These quarterly resident inspector observations of security force personnel and activities did not constitute any additional inspection samples. Rather, they were considered an integral part of the inspectors' normal plant status reviews and inspection activities.

b. Findings

No findings of significance were identified.

.2 (Closed.) URI 05000400/2009003-01. Review the Significance of the Cooling Tower

Blowdown Line Pathway Dose Compared to Doses from All Other Pathways.

An unresolved item (URI) was identified regarding the significance of leakage from a cooling tower blowdown line (CTBL) used to transport radioactive effluents. The licensee discharges permitted and monitored radioactive liquid effluents into the CTBL for dilution prior to release into Harris Lake. On December 15, 2008, the licensee observed water in Air Relief System Manhole (ARSM) No. 2 located on the CTBL upstream from the permitted release point.
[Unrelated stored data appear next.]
/-- A faulting operation: it and the gang's later ones leave the unit, the plane an MLDS was filling is spoilt, and the fault
waits for a WAIT, or escalates where the gang has ended (R270, R272). -/
def unitFails (s : State) (slot bay : Nat) (op : MatOp) (f : GFault) : State :=
  let s := onUnit s bay fun m => sweepTiles ({ m with
    queue := m.queue.filter fun o => o.slot != slot
    planes := if op.kind = .mlds then listUpdate m.planes op.plane fun p => { p with spoilt := some slot } else m.planes })
  match mapGet s.gangs slot with
  | none => s
  | some g =>
    if g.ended then takeFault s slot g 0 { f with escalates := true }
    else setGang s slot { g with deferred := g.deferred ++ [⟨.batch op.batch, f⟩] }

/-- Whether the unit can take up an operation: every earlier one of another gang is held on a miss, or waits for one of its own
gang that is, and an MLDS waits for earlier readers of the plane it fills (R269, R271). -/
def opReady (before : List MatOp) (op : MatOp) : Bool :=
  (before.all fun o => before.any fun h => h.slot == o.slot && h.held)
    && !(op.kind == .mlds && before.any fun o => (o.kind == .macc || o.kind == .vacc) && o.plane == op.plane)

/-- MATRIX_OP_COMPLETE (R269, R270). The unit of a bay performs the oldest operation of a gang, where its turn has come. -/
def execMatrixOpComplete (bay slot : Nat) (s : State) : Host.Outcome State Fault Refusal :=
  match splitQueue slot (unitOf s bay).queue, mapGet s.gangs slot with
  | (before, some op), some g =>
    if !opReady before op then .next s
    else match doOp s slot g op bay with
      | .wait s op => .next (onUnit s bay fun m => { m with queue := replaceFirst slot (some op) m.queue })
      | .fault s f => .next (unitFails s slot bay op f)
      | .done s fl a k o =>
        .next (onGang (onUnit s bay fun m => sweepTiles ({ m with queue := replaceFirst slot none m.queue })) slot fun g =>
          { g with batches := batchAdd op.batch fl a k o g.batches })
  | _, _ => .next s

end Sys2Proof.Machine
end

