/-- What a copy has read, once that is its whole tile. -/
def tileOfCopy (c : Copy) (m : Mover) : Option (List (List Byte)) :=
  let us := tileUnits c.src c.srcAt
  match c.data with
  | some d => some (pieces (unitSize us) d us.length)
  | none => if m.missed || m.away || m.fault.isSome then none else some (tileData us m.fetched)

/-- One attempt at a copy: it reads its tile, and once it has read all of it writes the units that it has not written yet (R289);
what it has read and written it does not read or write again (R215, R291). -/
def attemptCopy (s : State) (id : Nat) (c : Copy) : Mover × Copy :=
  let m := readTile s id c
  let data := tileOfCopy c m
  let m := match data with
    | none => m
    | some l => (openUnits c l).foldl
        (putUnit c.cell (copyGang c.vf c.lslot c.wg c.idx) c.target (c.source s id) (nextCells s c)) m
  let m := m.settled c.cell c.vf (unitSize (tileUnits c.target c.dstAt)) c.written.length
  (m, { c with sent := m.sent, fetched := if data.isSome then [] else m.fetched, data := data.map (·.flatten)
               written := m.written, hit := m.hit, keys := m.keys })

/-- Whether a matrix operation accesses memory. -/
def MatKind.accesses : MatKind → Bool
  | .mdrn | .mrd | .vtest => false
  | _ => true

/-- Whether a copy may be the next to complete: no earlier copy of its gang on its token is outstanding (R206), and every access
of its gang that precedes it has been performed: loads, stores and the operations of the matrix unit (R204, R269). -/
def copyTurn (s : State) (id : Nat) (c : Copy) : Bool :=
  !(s.copies.any fun e => decide (e.1 < id) && e.2.slot == c.slot && e.2.token == c.token)
    && !((unitOf s (bayOf c.slot)).queue.any fun o => o.slot == c.slot && decide (o.seq < id) && o.kind.accesses)
    && match mapGet s.gangs c.slot with
      | none => true
      | some g => !(g.loads.any fun l => !l.complete && decide (l.id < id)) && !(g.stores.any fun x => decide (x.id < id))

/-- The gang that issued a copy. -/
def Copy.doer (c : Copy) : Doer := ⟨c.vf, c.lslot, c.wg, c.slot, c.idx, some c.token, c.addr⟩

/-- The barriers of some cells count the bytes of a copy (R205, R291, R292). -/
def countCopy (s : State) (c : Copy) (into : List Nat) : State :=
  match c.bar with
  | none => s
  | some off => into.foldl (fun s k => barCount s k off c.src.tileBytes c.doer) s

/-- The watch event of what a copy has written, which its cell and token name (R385, R386). -/
def copyEvent (s : State) (c : Copy) : State := unitEvent s c.vf 2 (c.cell + c.token * 2 ^ 16) c.hit

/-- A complete copy leaves the engine and commits its ring slot (R290, R292). -/
def finishCopy (s : State) (id : Nat) (c : Copy) : State :=
  let s := copyEvent { s with copies := mapErase s.copies id } c
  match c.ring with
  | none => s
  | some (num, k) =>
    { s with rings := mapUpdate s.rings (ringKey c.cell num) fun r =>
        if slotState r k = .reserved then { r with slots := listUpdate r.slots k fun _ => .filled } else r }

/-- A copy that fails counts nothing and commits nothing; its fault waits for the instruction that raises it, or escalates
where the gang has ended (R293). -/
def failCopy (s : State) (id : Nat) (c : Copy) (code : FaultCode) (detail : Nat) (source : Bool) : State :=
  let td := if source then c.srcTd else c.dstTd
  let tval := 1 + td * 2 ^ 32 + c.token * 2 ^ 42 + (if source then 2 ^ 45 else 0)
  let f : GFault := ⟨code, BitVec.ofNat 64 tval, 1, false, some c.addr, detail⟩
  let s := copyEvent { s with copies := mapErase s.copies id } c
  match mapGet s.gangs c.slot with
  | none => s
  | some g =>
    if g.ended then takeFault s c.slot g 0 { f with escalates := true }
    else setGang s c.slot { g with deferred := g.deferred ++ [⟨.copy c.token c.marks, f⟩] }

/-- A copy is handed to the engine (R289). -/
def startCopy (s : State) (c : Copy) : State := { s with copies := mapSet s.copies s.nextId c, nextId := s.nextId + 1 }

/-- What one turn of the engine does with a copy. -/
inductive CopyStep where
  | go (s : State)
  | fail (code : FaultCode) (detail : Nat) (source : Bool) (s : State) (c : Copy)
  deriving DecidableEq, Repr

/-- A copy has written its tile whole into some cells: they count it, and it leaves the engine where no other cell is to be served
(R290 to R292). -/
def wroteCells (s : State) (id : Nat) (c : Copy) (into : List Nat) : State :=
  let c := { c with counted := c.counted ++ into }
  let t := countCopy s c into
  if c.mask.isSome && !(openCells t c).isEmpty then { t with copies := mapSet t.copies id { c with written := [] } }
  else finishCopy t id c

/-- One turn of the engine on a copy: it reads and writes its tile, as far as it gets, or serves the next receiving cell of a CPYM
(R289, R291, R292). -/
def turnCopy (s : State) (id : Nat) (c : Copy) : CopyStep :=
  if c.mask.isSome && (openCells s c).isEmpty then .go (finishCopy s id c)
  else
    let r := attemptCopy s id c
    match r.1.fault with
    | some (code, detail, side) => .fail code detail side (leaveFailed r.1.s (c.source s id)) r.2
    | none =>
      if r.1.missed || r.1.away then .go { r.1.s with copies := mapSet r.1.s.copies id r.2 }
      else .go (wroteCells r.1.s id r.2 (nextCells s c))

/-- COPY_COMPLETE (R289, R292). The engine performs a copy; one that misses a translation waits, and one that fails is left
to COPY_FAULT. -/
def execCopyComplete (copy : Nat) (s : State) : Host.Outcome State Fault Refusal :=
  match mapGet s.copies copy with
  | none => .next s
  | some c =>
    if !copyTurn s copy c then .next s
    else match turnCopy s copy c with
      | .go s => .next s
      | .fail _ _ _ _ _ => .next s

/-- The failure an event names, as the engine meets it (R293). -/
def meetsFailure (why : CopyFailure) (source : Bool) (code : FaultCode) (side : Bool) : Bool :=
  side == source && match why with
    | .translation _ => code == .translation || code == .protection || code == .remoteReject
    | .poison => code == .poison
    | .fabricLoss => false

/-- COPY_FAULT (R293). A copy that meets a translation failure or poison as its turn comes (R204), or whose remote side is lost,
stops. -/
def execCopyFault (copy : Nat) (why : CopyFailure) (source : Bool) (s : State) : Host.Outcome State Fault Refusal :=
  match mapGet s.copies copy with
  | none => .next s
  | some c =>
    let d := if source then c.src else c.dst
    if why = .fabricLoss then
      if d.space = 3 ∧ d.chip ≠ chipId s then .next (failCopy s copy c .fabricLoss 0 source) else .next s
    else if !copyTurn s copy c then .next s
    else match turnCopy s copy c with
      | .fail code detail side s' c' =>
        if meetsFailure why source code side then .next (failCopy s' copy c' code detail side) else .next s
      | _ => .next s

/-- BARRIER_ROOT_ARRIVAL (R296). The oldest leaf's arrival is applied at its root. -/
def execBarrierRootArrival (s : State) : Host.Outcome State Fault Refusal :=
  match s.rootArrivals with
  | [] => .next s
  | a :: r =>
    let key := 2 ^ 20 * a.rootCell + a.rootOffset
    let old := (mapGet s.leaves key).getD []
    let here := (a.leafCell, a.leafOffset)
    let s := { s with rootArrivals := r,
                      leaves := if bits (barGet s a.rootCell a.rootOffset) 62 2 = 2 ∧ here ∉ old then
                        mapSet s.leaves key (old ++ [here]) else s.leaves }
    .next (barArrive s a.rootCell a.rootOffset a.doer)

/-- The first broadcast for a cell, and the others. -/
def takeBroadcast (cell : Nat) : List Broadcast → Option Broadcast × List Broadcast
  | [] => (none, [])
  | b :: r => if b.cell = cell then (some b, r) else
    let x := takeBroadcast cell r
    (x.1, b :: x.2)

/-- BARRIER_BROADCAST (R296). A leaf of a cell applies its root's broadcast; it applies before the barrier operations of its cycle, so
that one which comes after them waits for the next (R305). -/
def execBarrierBroadcast (cell : Nat) (s : State) : Host.Outcome State Fault Refusal :=
  if (mapGet s.barTurn cell).map (·.1) = some s.acycle then .next s
  else match takeBroadcast cell s.broadcasts with
  | (none, _) => .next s
  | (some b, r) =>
    let x := barGet s cell b.offset
    .next (barEvaluate { s with broadcasts := r } cell b.offset (putBits (putBits x 0 8 (bits x 0 8 + 1)) 9 1 0) b.doer)

/-- The first deferred fault not yet reported becomes due. -/
def reportFirst : List Deferred → List Deferred
  | [] => []
  | d :: r => if d.site = .report then { d with site := .next } :: r else d :: reportFirst r

/-- BARRIER_OVERRUN (R297). The barrier logic reports an overrun: the responsible gang faults at its next instruction. -/
def execBarrierOverrun (slot : Nat) (s : State) : Host.Outcome State Fault Refusal :=
  .next (onGang s slot fun g => { g with deferred := reportFirst g.deferred })

end Sys2Proof.Machine
end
The licensee obtained water samples from ARSM No. 2 for analysis and identified tritium levels ranging from less than the detection limit to 2,120 picoCuries per liter (pCi/L). On May 1, 2009, the inspectors noted that the leakage could constitute an unanalyzed exposure pathway to a member of the public (via groundwater) and opened the URI.

The Offsite Dose Calculation Manual (ODCM) states that radioactive materials released in liquid effluents to unrestricted areas are required to demonstrate compliance with 10 CFR Part 50 Appendix I. Appendix I annual limits are 3 millirem to the total body or 10 millirem to any organ. In addition, Regulatory Guide 1.109, Calculation of Annual Doses to Man from Routine Releases of Reactor Effluents for the Purpose of Evaluating Compliance with 10 CFR 50, Appendix I specifies that exposure pathways that may arise due to unique conditions at a specific site should be considered if they are likely to provide a significant contribution to the total dose. A significant pathway is considered one whose additional dose increment is equal to or greater than ten percent of the total from all pathways.

The licensee contracted a vendor to construct groundwater monitoring wells and perform an analysis of the hydrological transport properties in the vicinity of the CTBL leaks. The licensee also performed calculations of doses to hypothetical members of the public through alternate release pathways as a result of the leaking CTBL. The location of the leakage was on a peninsula projecting into Harris Lake and groundwater transport studies showed that any contamination would ultimately migrate toward the lake (the permitted release location). Local vegetation was analyzed and no tritium was detected, thereby showing that vegetation-human ingestion or vegetation-animal-human ingestion pathways are not significant. Although no drinking wells are located in the vicinity of the contaminated plume, and there is no credible pathway to the public, calculations were performed to conservatively estimate the dose to a member of the public who used the contaminated water as their primary drinking water for an entire year. The results were below 10 CFR Part 50 Appendix I annual limits. The inspectors noted that tritium was the only reactor-produced radionuclide that was detected in the monitoring well and environmental media samples. The inspectors also noted that all tritium levels discovered in the CTBL leakage plume and the levels currently existing in Harris Lake are below EPA limits for safe drinking water (<20,000 pCi/L). Through review of licensee documents and discussions with licensee personnel and Nuclear Reactor Regulation (NRR) staff, the inspectors determined that no new significant exposure pathways were created as a result of the CTBL leakage. The licensee has initiated corrective actions that include replacement of the leaking CTBL with new piping.

.3 (Closed) URI 05000400/2009006-03, Unresolved Item Associated with the Evaluation of

the Failure of Emergency Service Water Valve 271.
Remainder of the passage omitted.